D. Combination of Bandwidth Grants
[0041] As mentioned above, cable modem scheduler 116 may send
different bandwidth requests to CMTS 102, including but not limited
to, voice, piggyback and data for activities such as web surfing.
Thus, at any given time, CMTS 102 may have more than one request
for the same cable modem. This is especially true since cable modem
scheduler 104 piggybacks requests as often as possible. These
requests may have different priority identifiers values or the same
priority identifier value for data that has arrived at CMTS 102 at
different times.
[0042] A goal of the present invention is to combine all pending
bandwidth requests from the same cable modem into one data burst
bandwidth request. Here, instead of individual requests being
granted which would require physical overhead for each grant, the
present invention reduces the physical over to one for all of the
individual requests by combining them. This can be accomplished by
the present invention partly because there is a decoupling of the
request phase (i.e., bandwidth requests from cable modem 104) with
the grant phase (i.e., grants of bandwidth received from CMTS 102),
as mentioned above. CMTS scheduler 110 needs to take into
consideration end-to-end delay verses the gained efficiency. FIG. 3
is a high level flowchart that describes the process of combining
bandwidth requests according to an embodiment of the present
invention.
[0043] In FIG. 3, control starts at step 302. In step 302, CMTS 102
receives one or more bandwidths requests from one or more cable
modems 104 via upstream communication 108. Control then passes to
step 304.
[0044] In step 304, CMTS scheduler 110 combines one or more
bandwidths requests from the same cable modem 104 to create a
single data burst bandwidth. Control then passes to step 306.
[0045] In step 306, CMTS 102 grants the data burst bandwidth to the
appropriate cable modem 104 via downstream communication 106. The
flowchart in FIG. 3 ends at this point. Next, two different
embodiments of step 304 are described. The first embodiment is
described with reference to FIGS. 4-6. Here, bandwidth requests are
scheduled to be serviced based on priority identifiers (i.e., type
of data) and the order in which the requests for bandwidth were
received. The second embodiment of step 304 is described with
reference to FIGS. 8 and 9. Here, bandwidth requests are scheduled
to be serviced based on various quality of service parameters.

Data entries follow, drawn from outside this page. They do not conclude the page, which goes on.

/-- `JumpAddrPlusV0` goes to `(addr + V0) mod 0x1000` (R102). -/
def Obligations.JumpAddrPlusV0WrapsAtTheTopOfMemory : Prop :=
  ∀ (s : State) (addr : Addr12), ∃ t, exec (.jumpAddrPlusV0 addr) s = .next t ∧
    t.pc.toNat = (addr.toNat + (s.reg 0).toNat) % 4096 ∧ OnlyPc s t

/-- `Call` pushes the address after itself and jumps; with sixteen entries it fails and pushes nothing (R103, R17;
the stack's layout is decision D29, log entry 24). The form of a failure is log entries 4 and 5. -/
def Obligations.CallPushesReturnAddressOrOverflows : Prop :=
  ∀ (s : State) (addr : Addr12),
    (s.sp.toNat < 16 → ∃ t, exec (.call addr) s = .next t ∧ t.pc.toNat = addr.toNat ∧
      t.sp.toNat = s.sp.toNat + 1 ∧
      (∀ k : Fin 16, t.stack[k.val] = if k.val = s.sp.toNat then s.pc else s.stack[k.val]) ∧
      (∀ r, t.reg r = s.reg r) ∧ t = { s with pc := t.pc, sp := t.sp, stack := t.stack } ∧ SameMemory s t) ∧
    (s.sp.toNat = 16 → Raises (.call addr) s .stackOverflow)

/-- `Ret` pops the newest entry into `PC`, leaves every slot as it is and restores nothing else; with no entry it
fails (R104, R18; the stack's layout is decision D29, log entry 24). The form of a failure is log entries 4 and 5. -/
def Obligations.RetPopsIntoPcOrUnderflows : Prop :=
  ∀ s : State,
    (∀ k : Fin 16, s.sp.toNat = k.val + 1 → ∃ t, exec .ret s = .next t ∧ t.pc = s.stack[k.val] ∧
      t.sp.toNat = k.val ∧ (∀ r, t.reg r = s.reg r) ∧ t = { s with pc := t.pc, sp := t.sp } ∧ SameMemory s t) ∧
    (s.sp.toNat = 0 → Raises .ret s .stackUnderflow)

/-- A `Call` and the `Ret` that matches it bring `PC` and `SP` back, with whatever the subroutine did to the rest of
the machine in between (R17, R18: `pop(push(v)) == v`). That the two name the same slot is decision D29 (log entry
24). -/
def Obligations.RetReturnsAfterTheCall : Prop :=
  ∀ (addr : Addr12) (s t u : State), s.sp.toNat < 16 → exec (.call addr) s = .next t →
    u.sp = t.sp → u.stack = t.stack →
    ∃ z, exec .ret u = .next z ∧ z.pc = s.pc ∧ z.sp = s.sp ∧ z = { u with pc := z.pc, sp := z.sp }

/-- The four register and immediate skips advance `PC` once more iff their condition holds (R105–R108; the conditions
are read from the names, decision D28, log entry 24). Where `PC` is above 0xFFFD, which no run reaches, `+ 2` wraps
at 16 bits (log entry 15). -/
def Obligations.SkipsAdvancePcOnTheirCondition : Prop :=
  ∀ (s : State) (x y : RegIndex) (imm : Byte),
    (∃ t, exec (.skipEqImm x imm) s = .next t ∧ OnlyPc s t ∧
      (s.reg x = imm → t.pc = s.pc + 2) ∧ (s.reg x ≠ imm → t.pc = s.pc)) ∧
    (∃ t, exec (.skipNeqImm x imm) s = .next t ∧ OnlyPc s t ∧
      (s.reg x ≠ imm → t.pc = s.pc + 2) ∧ (s.reg x = imm → t.pc = s.pc)) ∧
    (∃ t, exec (.skipEqReg x y) s = .next t ∧ OnlyPc s t ∧
      (s.reg x = s.reg y → t.pc = s.pc + 2) ∧ (s.reg x ≠ s.reg y → t.pc = s.pc)) ∧
    (∃ t, exec (.skipNeqReg x y) s = .next t ∧ OnlyPc s t ∧
      (s.reg x ≠ s.reg y → t.pc = s.pc + 2) ∧ (s.reg x = s.reg y → t.pc = s.pc))

/-- `Exit` halts the machine and changes nothing else; after any number of machine steps it is still halted, and every
core `step` then changes nothing and succeeds (R109; what a step changes on the host's side is the model's, log
entries 1, 5, 6). -/
def Obligations.ExitHaltsForGood : Prop :=
  ∀ s : State, ∃ t, exec .exit s = .next t ∧ t.power = .halted ∧ t = { s with power := .halted } ∧
    (∀ r, t.reg r = s.reg r) ∧ SameMemory s t ∧
    ∀ k u, After k t u → u.power = .halted ∧
      ∀ u', Issues u .step u' → step u = .next { u' with romOpen := false, returned := none }

/-! # Loads and moves -/

/-- `LoadImm`, the word `6xii`, gives `V[x]` the immediate, VF like any register (R120; family 6 is the source's own
encoding, R82). -/
def Obligations.LoadImmAssigns : Prop :=
  ∀ (x : RegIndex) (imm : Byte), decode (wordXImm 0x6 x imm) = some (.loadImm x imm) ∧
    ∀ s : State, ∃ t, exec (.loadImm x imm) s = .next t ∧ t.reg x = imm ∧ OnlyRegs (fun r => r = x) s t

/-- `LoadAddr` gives `I` the address, whatever its value (R122). -/
def Obligations.LoadAddrSetsIndex : Prop :=
  ∀ (s : State) (addr : Addr12), ∃ t, exec (.loadAddr addr) s = .next t ∧ t.i.toNat = addr.toNat ∧ OnlyIndex s t

/-- `LoadAddrDigit` points `I` at `5 * V[x]` for a digit and fails for a value above 15 (R123; that the glyphs lie in
digit order is decision D26, log entry 8). The form of a failure is log entries 4 and 5. -/
def Obligations.LoadAddrDigitPointsAtTheGlyph : Prop :=
  ∀ (s : State) (x : RegIndex),
    ((s.reg x).toNat ≤ 15 → ∃ t, exec (.loadAddrDigit x) s = .next t ∧ t.i.toNat = 5 * (s.reg x).toNat ∧
      OnlyIndex s t) ∧
    (15 < (s.reg x).toNat → Raises (.loadAddrDigit x) s .invalidDigitSprite)

/-- `LoadAddrBigDigit` decodes and always fails with `InvalidOpcode`, after `PC` has advanced (R124, R226; decision
D5, log entry 13). The form of a failure is log entries 4 and 5. -/
def Obligations.LoadAddrBigDigitAlwaysFails : Prop :=
  ∀ (s : State) (x : RegIndex), Raises (.loadAddrBigDigit x) s .invalidOpcode

/-- `LoadReg` and the three timer moves (R121, R125–R127; the directions are read from the names and the other rows,
decision D28, log entry 24). -/
def Obligations.MovesCopyTheirByte : Prop :=
  ∀ (s : State) (x y : RegIndex),
    (∃ t, exec (.loadReg x y) s = .next t ∧ t.reg x = s.reg y ∧ OnlyRegs (fun r => r = x) s t) ∧
    (∃ t, exec (.loadRegDelay x) s = .next t ∧ t.reg x = s.dt ∧ OnlyRegs (fun r => r = x) s t) ∧
    (∃ t, exec (.loadDelayReg x) s = .next t ∧ t.dt = s.reg x ∧ t = { s with dt := t.dt } ∧
      (∀ r, t.reg r = s.reg r) ∧ SameMemory s t) ∧
    (∃ t, exec (.loadSoundReg x) s = .next t ∧ t.st = s.reg x ∧ t = { s with st := t.st } ∧
      (∀ r, t.reg r = s.reg r) ∧ SameMemory s t)

/-! # Arithmetic and logic -/

/-- `AddImm` adds modulo 256 and leaves every other register, VF included, alone (R142). -/
def Obligations.AddImmWrapsWithoutFlag : Prop :=
  ∀ (s : State) (x : RegIndex) (imm : Byte), ∃ t, exec (.addImm x imm) s = .next t ∧
    (t.reg x).toNat = ((s.reg x).toNat + imm.toNat) % 256 ∧ OnlyRegs (fun r => r = x) s t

[0046] FIG. 4 describes in detail the step of combining bandwidth
requests from the same data provider (e.g., cable modem 104) to
create a data burst bandwidth (step 304 of FIG. 3) according to an
embodiment of the present invention. In FIG. 4, control starts at
step 402. In step 402, as CMTS 102 receives bandwidth requests from
one or more cable modems 104, CMTS scheduler 112 stores each
bandwidth request in data structure 112. In an embodiment of the
present invention, data structure 112 is implemented as one or more
queues and CMTS scheduler 112 is implements as a priority first
come first serve scheduler. Data structure 112 as implemented as
one or more queues is shown in FIG. 5.
[0047] FIG. 5 illustrates multiple queues with priority identifiers
values 1 through n. Queue 502 stores the data request with the
highest priority (i.e., 0). Queue 508 stores the data with the
lowest priority (i.e., n). Queues 504 and 506 store data with
priority values in between the highest and the lowest. In any
event, each queue has its own priority value and all requests
stored in any of the queues must have the same priority identifier
values.
[0048] As illustrated in FIG. 5, queue 502 currently stores three
bandwidth requests, including requests 510-514. Queue 504 stores
two bandwidth request, including requests 516 and 518. Neither
queue 506 or queue 508 are currently storing any bandwidth
request.
[0049] Each bandwidth request is indicated as (n,m), where n is the
data provider identifier and m is the amount of required bandwidth.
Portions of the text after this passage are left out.